Some of you here tonight or watching at home were there with us in 2004,
in 2008, in 2012 -- and maybe you still can't believe we pulled this
whole thing off.
You're
not the only ones. Michelle -- for the past twenty-five years, you've
been not only my wife and mother of my children, but my best friend.
You took on a role you didn't ask for and made it your own with grace
and grit and style and good humor. You made the White House a place
that belongs to everybody. And a new generation sets its sights higher
because it has you as a role model. You've made me proud. You've made
the country proud.
Malia
and Sasha, under the strangest of circumstances, you have become two
amazing young women, smart and beautiful, but more importantly, kind and
thoughtful and full of passion. You wore the burden of years in the
spotlight so easily. Of all that I've done in my life, I'm most proud
to be your dad.
To
Joe Biden, the scrappy kid from Scranton who became Delaware's favorite
son: you were the first choice I made as a nominee, and the best. Not
just because you have been a great Vice President, but because in the
bargain, I gained a brother. We love you and Jill like family, and your
friendship has been one of the great joys of our life.
To
my remarkable staff: For eight years -- and for some of you, a whole
lot more -- I've drawn from your energy, and tried to reflect back what
you displayed every day: heart, and character, and idealism. I've
watched you grow up, get married, have kids, and start incredible new
journeys of your own. Even when times got tough and frustrating, you
never let Washington get the better of you. The only thing that makes
me prouder than all the good we've done is the thought of all the
remarkable things you'll achieve from here.
And
to all of you out there -- every organizer who moved to an unfamiliar
town and kind family who welcomed them in, every volunteer who knocked
on doors, every young person who cast a ballot for the first time, every
American who lived and breathed the hard work of change -- you are the
best supporters and organizers anyone could hope for, and I will forever
be grateful. Because yes, you changed the world.
That's
why I leave this stage tonight even more optimistic about this country
than I was when we started. Because I know our work has not only helped
so many Americans; it has inspired so many Americans -- especially so
many young people out there -- to believe you can make a difference; to
hitch your wagon to something bigger than yourselves. This generation
coming up -- unselfish, altruistic, creative, patriotic -- I've seen you
in every corner of the country. You believe in a fair, just, inclusive
America; you know that constant change has been America's hallmark,
something not to fear but to embrace, and you are willing to carry this
hard work of democracy forward.

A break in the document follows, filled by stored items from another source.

theorem runResult_raiseRun (c : Condition) (n : Nat) (s : State) :
    runResult (raiseRun c (some n) s) = some (.fault c n) := rfl

/-- Settles O30: the fields of fault entry, and the record each host reads back. -/
theorem faultEntryRecordsTheCondition : Obligations.FaultEntryRecordsTheCondition := fun s c n =>
  ⟨rfl, runResult_raiseRun c n s, asmResult_raiseAsm c n, rfl⟩

/-- Settles O50: outside a run the step takes the oldest call. -/
theorem betweenPassesOnlyAHostCallActs : Obligations.BetweenPassesOnlyAHostCallActs := by
  intro s hrun
  rw [step_of_not_run hrun]
  refine ⟨fun hnone => ?_, fun text rest htext => ?_, fun rs rest hrecords => ?_⟩
  · rw [takeCall, hnone]
  · rw [takeCall, htext]
  · rw [takeCall, hrecords]

end Sys2Proof.Machine

/-! ## Nothing reaches a running pass (70_reset_and_hazards.md R202, 10_state.md R17) -/

namespace Sys2Proof.Machine

/-- A turn of the run loop writes no calls, parameters, encoder, stream or range: each of its ends is an update of the
decoder/VM's working state (R17). -/
theorem runTurn_frame {s t : State} (h : runTurn s = .next t) :
    t.calls = s.calls ∧ t.params = s.params ∧ t.enc = s.enc ∧ t.vm.ibuf = s.vm.ibuf ∧
      t.vm.snapStart = s.vm.snapStart ∧ t.vm.snapEnd = s.vm.snapEnd := by
  rcases runTurn_cases s with ⟨-, e⟩ | ⟨-, m, i, -, -, -, -, e⟩ | ⟨-, l, p, c, -, -, -, -, e⟩ <;> rw [e] at h
  · cases h
    exact ⟨rfl, rfl, rfl, rfl, rfl, rfl⟩
  · rcases exec_sets_regs_mem_or_faults i (s.setFetch (s.vm.pc + m.row.total) (fullLatches s.vm.ibuf s.vm.pc m)) with
      ⟨x, mem, e'⟩ | e' <;> rw [e'] at h <;> cases h
    · exact ⟨rfl, rfl, rfl, rfl, rfl, rfl⟩
    · exact ⟨rfl, rfl, rfl, rfl, rfl, rfl⟩
  · cases h
    exact ⟨rfl, rfl, rfl, rfl, rfl, rfl⟩

/-- Settles O51: the same turn is taken beside any encoder and any waiting calls, and it has the frame above. -/
theorem nothingReachesARunningPass : Obligations.NothingReachesARunningPass := by
  intro s calls enc hrun
  obtain ⟨t, e, e'⟩ := runTurn_withHost s enc calls
  obtain ⟨hcalls, hparams, henc, hibuf, hstart, hend⟩ := runTurn_frame e
  have hrun' : (s.withHost enc calls).vm.vstate = .run := hrun
  exact ⟨t, (step_of_run hrun).trans e, hcalls, hparams, henc, hibuf, hstart, hend, (step_of_run hrun').trans e'⟩

end Sys2Proof.Machine

/-! ## Opcode-table words (95_test_vectors.md part 2 E, 30_encoding.md R54 to R57) -/

namespace Sys2Proof

theorem natOfBytes_lt (buf : List Byte) : natOfBytes buf < 2 ^ lenBits buf :=
  Nat.lt_pow_two_of_testBit _ fun k hk => by rw [testBit_natOfBytes, streamBit_of_lenBits_le buf k hk]
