-- ==== Sys2Proof/Word.lean ====
section
/-! DEFINITION. The word types of the block: a register of the host interface is 32 bits (R62), a register of the datapath
and a byte of host memory 8 bits (R33 to R35, R64), a host memory address 16 bits (R60). All are unsigned (R9). -/

namespace Sys2Proof

/-- A datapath register or a byte of host memory. -/
abbrev Byte := BitVec 8

/-- A host register or a command word (REG_W = 32, R7). -/
abbrev Word := BitVec 32

/-- A byte address of host memory (ADDR_W = 16, R7). -/
abbrev Addr := BitVec 16

end Sys2Proof
end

You'll soon outnumber any of us, and I
believe as a result that the future is in good hands.
My
fellow Americans, it has been the honor of my life to serve you. I
won't stop; in fact, I will be right there with you, as a citizen, for
all my days that remain. For now, whether you're young or young at
heart, I do have one final ask of you as your President -- the same
thing I asked when you took a chance on me eight years ago.
I am asking you to believe. Not in my ability to bring about change -- but in yours.
I
am asking you to hold fast to that faith written into our founding
documents; that idea whispered by slaves and abolitionists; that spirit
sung by immigrants and homesteaders and those who marched for justice;
that creed reaffirmed by those who planted flags from foreign
battlefields to the surface of the moon; a creed at the core of every
American whose story is not yet written:
Yes We Can.
Yes We Did.
Yes We Can.
Thank you. God bless you. And may God continue to bless the United States of America.